On April 13th, Valinda Littlefield will discuss Clover, the Lillian Smith Award-winning first novel by Dori Sanders. “Clover, a black 10-year-old who is wise beyond her years, is devastated when her beloved father is killed in an automobile accident shortly after marrying Sara Kate, a white woman. With clear, simple vision, unencumbered by adult emotions and experiences, Clover learns to deal with death, dying, and racial relationships. Readers will appreciate the keen humor and the picture of Southern life related by a child through the customs, cooking, and culture. They will also get a sense of race relations in the 1980s.

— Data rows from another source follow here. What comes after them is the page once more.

-- ==== Sys2Proof/Machine/Queues.lean ====
section
/-! DEFINITION. Writing the device registers of BAR0 under their access codes (R9, R321), the queue table and its kicks
(R303, R310 to R312, R458), and the firmware's scheduling of queues: ageing, mapping, watchdog and the bound of a save
(R313 to R315, R318, R380). -/

namespace Sys2Proof.Machine

/-! ## Fields of a write (R9, R321) -/

/-- The bits that an access of 32 or 64 bits covers of its aligned register, or none where the write is dropped. -/
def writeMask (off width : Nat) : Option Nat :=
  if width = 64 ∧ off % 8 = 0 then some (2 ^ 64 - 1)
  else if width = 32 ∧ off % 4 = 0 then some ((2 ^ 32 - 1) * 2 ^ (8 * (off % 8)))
  else none

/-- The old value with the bits of a mask taken from a new one. -/
def mix (old new mask : Nat) : Nat := old - (old &&& mask) + (new &&& mask)

/-- The bits `lo` to `lo + n - 1`. -/
def bits (lo n : Nat) : Nat := (2 ^ n - 1) * 2 ^ lo

/-- A field of a register that a write may change: the written bits of it are taken over. -/
def newFld (old lo n v m : Nat) : Nat := fld (mix (old * 2 ^ lo) v (m &&& bits lo n)) lo n

/-! ## Queues (R303, R310 to R312, R458) -/

/-- A kick that the queue's EN lets in sets QTAIL; too many outstanding packets stop the queue; an unmapped queue becomes
pending (R303, R312). -/
def State.kick (s : State) (q tail : Nat) : State :=
  let c := s.queue q
  if !c.en then s
  else
    let s := s.onQueue q (fun c => { c with qtail := tail })
    let s := if c.qsize < subMod tail c.qhead (2 ^ 32) then (if c.err then s.raiseBit (64 + q) else s.stopQueue q) else s
    if s.mapped q || tail == c.qhead then s else s.pend q

/-- Disabling a queue ends its context's protection, after the outcome of a commit in progress (R347). -/
def State.endOwner (s : State) (q : Nat) : State :=
  (s.groupsOf q).foldl (fun s g =>
    if (s.group g).commit.isSome then s.onGroup g (fun x => { x with ending := true }) else s.endProtection g) s

/-- BPRIO or AGEP has been written: every pending queue's EPRIO follows, and a rise asks for a decision (R313, R314). -/
def State.reprio (s : State) : State :=
  let now (e : Nat × Queue) : Queue := if e.2.pend then { e.2 with eprio := s.eprioNow e.1 } else e.2
  let t := { s with queues := s.queues.map (fun e => (e.1, now e)) }
  if s.queues.any (fun e => e.2.pend && decide (e.2.eprio < s.eprioNow e.1)) then t.aged else t

/-- The slot of a mapped queue. -/
def State.slotOf (s : State) (q : Nat) : Option Nat := (s.slots.find? (fun e => e.2.queue == some q)).map (·.1)

/-- A write of QCTL (R311): HS only while the queue is neither mapped nor frozen; ERR clears where it is written 1. -/
def State.writeQctl (s : State) (q v m : Nat) (locked : Bool) : State :=
  let c := s.queue q
  let en := if bitAt m 63 then bitAt v 63 else c.en
  let s := s.onQueue q (fun c => { c with
    en := en, hs := if bitAt m 62 && !locked then bitAt v 62 else c.hs
    bprio := newFld c.bprio 59 3 v m, bke := if bitAt m 53 then bitAt v 53 else c.bke
    err := c.err && !(bitAt m 54 && bitAt v 54 && s.clears (64 + q)) })
  let s := s.reprio
  if c.en && !en then s.endOwner q
  else if !c.en && en then
    match s.slotOf q with
    | some h => s.dispatch h
    | none => s
  else s

/-- A write to word `w` of a queue's control block: the written bits of its fields, of which those that R458 names take
none while the queue is mapped or has a frozen gang. -/
def State.writeQueueWord (s : State) (q w v m : Nat) : State :=
  let locked := s.mapped q || (s.queue q).froz
  let whole (old : Nat) : Nat := mix old v m
  let low (old : Nat) : Nat := newFld old 0 32 v m
  let high (old : Nat) : Nat := newFld old 32 32 v m
  let set (f : Queue → Queue) : State := if locked then s else s.onQueue q f
  match w with
  | 0 => set (fun c => { c with qbase := whole c.qbase })
  | 1 => set (fun c => { c with qsize := low c.qsize, qhead := high c.qhead })
  | 2 => (set (fun c => { c with qtail := low c.qtail })).writeQctl q v m locked
  | 3 => set (fun c => { c with lacc := whole c.lacc })
  | 4 => set (fun c => { c with ldone := whole c.ldone })
  | 5 => set (fun c => { c with crbase := whole c.crbase })
  | 6 => (set (fun c => { c with crsize := low c.crsize })).onQueue q (fun c => { c with pdlv := high c.pdlv })
  | 7 => set (fun c => { c with xlat := whole c.xlat })
  | 8 => set (fun c => { c with prog := whole c.prog })
  | 9 => set (fun c => { c with plast := whole c.plast })
  | 10 => s.onQueue q (fun c => { c with wdint := low c.wdint })
  | 11 => set (fun c => { c with wstart := whole c.wstart })
  | 12 => set (fun c => { c with mapc := whole c.mapc })
  | 13 => set (fun c => { c with savea := whole c.savea })
  | 14 => set (fun c => { c with ropes := whole c.ropes })
  | _ => s

/-- QCTL.ERR is cleared: the queue goes on at QHEAD (R311). -/
def State.clearErr (s : State) (q : Nat) : State :=
  s.onQueue q (fun c => { c with err := c.err && !s.clears (64 + q) })

/-! ## Events, interrupts and fault records (R322, R323, R384) -/

/-- A ring size that a register takes: 0, or a power of two from 16 to `2 ^ top`. -/
def ringSize (top n : Nat) : Bool := n == 0 || (List.range (top + 1)).any (fun i => decide (4 ≤ i) && n == 2 ^ i)

/-- A write of EVBASE or EVSIZE: dropped unless every event is acknowledged and the size is valid (R322). -/
def State.writeRing (s : State) (size : Bool) (v m : Nat) : State :=
  if s.host.evseq ≠ s.host.evack then s
  else if size then
    let n := newFld s.host.evsize 0 21 v m
    if ringSize 20 n then { s with host := { s.host with evsize := n } } else s
  else { s with host := { s.host with evbase := mix s.host.evbase v m } }

/-- A write of FLOGSIZE (R384). -/
def State.writeFlogSize (s : State) (v m : Nat) : State :=
  let n := newFld s.host.flogSize 0 17 v m
  if ringSize 16 n then { s with host := { s.host with flogSize := n } } else s

/-- A write to half of an MSI-X table entry: one that unmasks a pending vector sends its message (R323; log entry 17). -/
def State.writeMsix (s : State) (o v m : Nat) : State :=
  let i := o / 16
  let old := Table.get s.host.msix msixReset i
  let lo := 8 * (o % 16)
  let new := setFld old lo 64 (mix (fld old lo 64) v m)
  let s := { s with host := { s.host with msix := Table.set s.host.msix i new } }
  if bitAt old 96 && !bitAt new 96 && s.host.msixPend.contains i then
    ({ s with host := { s.host with msixPend := s.host.msixPend.filter (· ≠ i) } } : State).msix i
  else s

/-! ## The fabric, group and platform blocks -/

/-- A write to the fabric block (R328, R424, R426, R429). -/
def State.writeFabric (s : State) (o v m : Nat) : State :=
  if o = 0 then (if bitAt m 0 && s.canSwitch v then s.switchEgress (v % 2) else s)
  else if o = 8 then { s with fab := { s.fab with tmo := newFld s.fab.tmo 0 32 v m } }
  else if o = 0x10 then s.writeLnkcfg (mix (s.fabricWord 0x10) v (m &&& (bits 63 1 + bits 0 40)))
  else if o = 0x40 then { s with fab := { s.fab with fstat0 := mix s.fab.fstat0 v m } }
  else if o = 0x48 then { s with fab := { s.fab with fstat1 := mix s.fab.fstat1 v m } }
  else if 0x100 ≤ o ∧ o < 0x1C0 then
    let i := (o - 0x100) / 8
    if bitAt m 62 && bitAt v 62 && (s.station i).ret && s.clears (32 + i) then s.clearRet i else s
  else if 0x10000 ≤ o ∧ o < 0x14000 then
    let e := (o - 0x10000) / 8
    if e / 1024 = s.fab.cur ∨ s.fab.busy then s
    else { s with fab := { s.fab with
      egress := Table.set s.fab.egress e (mix (Table.get s.fab.egress 0 e) v (m &&& (bits 32 1 + bits 0 24))) } }
  else s

/-- The writable bits of a group slot's registers while EN is 0, but for GCTL (R335, R436, R444). -/
def groupBits (o : Nat) : Nat :=
  if o = 8 then bits 48 16 + bits 40 5 + bits 32 5 + bits 24 3
  else if o = 0x10 then bits 0 24
  else if o = 0x18 then bits 63 1 + bits 0 12
  else if o = 0x20 then bits 0 32
  else if o = 0x28 then bits 63 1 + bits 0 10
  else if o = 0x30 then bits 16 32
  else if o = 0x38 then bits 6 42
  else if 0x40 ≤ o ∧ o < 0xC0 then bits 40 24 + bits 16 23
  else if 0x100 ≤ o ∧ o < 0x1C0 then bits 63 1 + bits 16 16 + bits 0 10
  else if o = 0x1C0 then bits 61 1
  else if o = 0x1C8 then bits 0 32
  else if 0x200 ≤ o ∧ o < 0x240 then bits 40 24 + bits 16 23
  else 0

/-- A write to a group slot (R335): EN enables or disables; while EN is 1 the others but GOWN and LIVE take no write. -/
def State.writeGroup (s : State) (i o v m : Nat) : State :=
  let g := s.group i
  if o = 0 then
    if !bitAt m 63 then s
    else if bitAt v 63 then (if g.canEnable then s.enableGroup i else s)
    else if s.canDisable i then s.disableGroup i
    else s
  else
    let may := if !g.enabled then groupBits o
               else if o = 0x18 then groupBits o else if 0x100 ≤ o ∧ o < 0x1C0 then bits 63 1 else 0
    let new := mix (g.reg o) v (m &&& may)
    if m &&& may = 0 then s
    else if o = 0x18 then s.writeGown i new
    else s.onGroup i (fun g => g.setReg o new)

/-- A write to the registers behind the group slots (R343, R348). -/
def State.writePacing (s : State) (o v m : Nat) : State :=
  if o = 0 then { s with cairn := { s.cairn with cshare := newFld s.cairn.cshare 0 8 v m } }
  else if o = 8 then { s with cairn := { s.cairn with
    prior := newFld s.cairn.prior 32 32 v m, rwt := newFld s.cairn.rwt 16 16 v m, decay := newFld s.cairn.decay 0 4 v m } }
  else s

/-- A write of BOOTCTL.GO starts the copy (R362, R434): dropped unless ST is 1. -/
def State.writeBootctl (s : State) (len : Nat) : State :=
  if s.plat.bootSt = 1 then
    { s with plat := { s.plat with
        bootSt := 2, bootErr := 0, bootLen := len, image := (locsFrom 0 (len * 4096)).map s.byte } }
  else s

/-- A write to a zone's register (R366): a WARN that TEMP has reached sets WRS, and a stack's refresh follows it (R367). -/
def State.writeZone (s : State) (z v m : Nat) : State :=
  let x := s.zone z
  let y : Zone := { x with
    warn := sgn 16 (newFld (wrap 16 x.warn) 32 16 v m)
    crs := x.crs && !(bitAt m 1 && bitAt v 1 && s.clears (2 * z)), wrs := x.wrs && !(bitAt m 0 && bitAt v 0 && s.clears (2 * z + 1)) }
  let met := !decide (x.warn ≤ x.temp) && decide (y.warn ≤ x.temp)
  let s : State := { s with
    plat := { s.plat with zones := Table.set s.plat.zones z (if met then { y with wrs := true } else y) }
    raised := if met then (2 * z + 1) :: s.raised else s.raised }
  if 4 ≤ z then { s with sys := { s.sys with
      refresh2 := if y.warn ≤ x.temp then addTo (z - 4) s.sys.refresh2 else s.sys.refresh2.filter (· ≠ z - 4) } }
  else s

/-- A write to an error counter or a SCRUB register (R417, R418). -/
def State.writeErr (s : State) (u v m : Nat) (scrub : Bool) : State :=
  let x := Table.get s.plat.errs {} u
  let y : ErrUnit :=
    if scrub then { x with per := newFld x.per 32 32 v m, thr := newFld x.thr 24 8 v m }
    else { x with ce := newFld x.ce 40 24 v m, ue := newFld x.ue 24 16 v m, rep := newFld x.rep 16 8 v m }
  { s with plat := { s.plat with errs := Table.set s.plat.errs u y } }

/-- A write to the platform block (R362, R365, R366, R417, R418): BOOTCTL takes only a write of all its fields. -/
def State.writePlatform (s : State) (o v m : Nat) : State :=
  if o = 0 then (if m = 2 ^ 64 - 1 ∧ bitAt v 63 then s.writeBootctl (fld v 0 14) else s)
  else if o = 0x100 then { s with plat := { s.plat with plim := newFld s.plat.plim 0 16 v m } }
  else if 0x200 ≤ o ∧ o < 0x260 then s.writeZone ((o - 0x200) / 8) v m
  else if 0x400 ≤ o ∧ o < 0x5C0 then
    let u := (o - 0x400) / 16
    if o % 16 = 0 then s.writeErr u v m false else if u < 8 then s.writeErr u v m true else s
  else s

/-- A write to the registers below the queue table (R321, R322): a kick takes only a write of all of QTAIL. -/
def State.writeFront (s : State) (o v m : Nat) : State :=
  if o < 0x8000 then (if m % 2 ^ 32 = 2 ^ 32 - 1 then s.kick (o / 8) (v % 2 ^ 32) else s)
  else if o = 0x20000 then s.writeRing false v m
  else if o = 0x20008 then s.writeRing true v m
  else if o = 0x20018 then { s with host := { s.host with evack := mix s.host.evack v m } }
  else if 0x30000 ≤ o ∧ o < 0x38000 then s.writeMsix (o - 0x30000) v m
  else s

/-- A gang runs on a die: a rope that is only reserved for one counts, since R115 does not say (log entry 94). -/
def State.gangOn (s : State) (die : Nat) : Bool := (List.range 8).any (fun i => (s.rope (8 * die + i)).res != .free)

/-- A slice's staging part takes its size: the firmware has written back and emptied the slice's cache, and what leaves
the staging part is gone (R115). -/
def State.setStaging (s : State) (i mib : Nat) : State :=
  let s := (s.emptySlice i).clearRange (2 ^ 41 + i * 2 ^ 22 + mib * 2 ^ 20) ((4 - mib) * 2 ^ 20)
  { s with sys := { s.sys with staging := Table.set s.sys.staging i mib } }

/-- A write of a slice's split (R115, R321): it acts only while no gang runs on the die, and with a size that there is;
another is dropped (log entry 94). -/
def State.writeSplit (s : State) (i mib : Nat) : State :=
  if mib ≤ 4 ∧ !s.gangOn (i / 16) then s.setStaging i mib else s

/-- A write to the device controls (R321, R384; log entry 1 for the places of DEVID, AGEP and the splits): DEVID takes
none while the fabric is enabled (R324). -/
def State.writeControl (s : State) (o v m : Nat) : State :=
  if o = 0 then (if s.fab.fen then s else { s with devid := newFld s.devid 0 10 v m })
  else if 0x100 ≤ o ∧ o < 0x300 then (if m % 8 = 7 then s.writeSplit ((o - 0x100) / 8) (fld v 0 3) else s)
  else if o = 8 then ({ s with sys := { s.sys with agep := mix s.sys.agep v m } } : State).reprio
  else if o = 0x400 then { s with host := { s.host with flogBase := mix s.host.flogBase v m } }
  else if o = 0x408 then s.writeFlogSize v m
  else s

Those who enjoyed Scout in To Kill a Mockingbird and Will Tweedy in Cold Sassy Tree will love Clover.”—School Library Journal

“Dori Sanders was born in Filbert, York County…the eighth of ten children born to Marion Sylvester Sanders, a rural elementary school principal and landowner, and his wife, Cazetta Sylvia Patton…. Her family’s more than two-hundred-acre farm, where fourteen varieties of peaches are grown, is one of the oldest African American–owned farms in York County….

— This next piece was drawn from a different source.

-- ==== Sys2Proof/Machine/Dispatch.lean ====
section
/-! DEFINITION. The meaning of every step: one arm per constructor of Instr. -/

namespace Sys2Proof.Machine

“Her first published novel, Clover (1990), gave a child’s-eye view of racial differences in a fictional South Carolina town in the 1980s. When her father dies only hours after his interracial wedding, Clover is left with a white stepmother. The novel shows how stepmother and child are met with resentment by both races, but it also suggests that people can overcome the racial barriers of the rural and small-town South. The perceptive ten-year-old black girl resolves cultural and racial crises in the lives of several people. The lyrical and insightful novel drew rave reviews, stayed on the Washington Post bestseller list for ten weeks, and won the coveted Lillian Smith Book Award.”—Jan Nordby Gretlund, South Carolina Encyclopedia

About Our Presenter:

Valinda LittlefieldValinda Littlefield is the director of the African American Studies Program and an associate professor of history at the University of South Carolina, where she teaches course in African American history, women’s history, and the history of education. A member of the South Carolina Academy of Authors board of governors, Littlefield is coeditor of the three-volume series South Carolina Women: Their Lives and Times.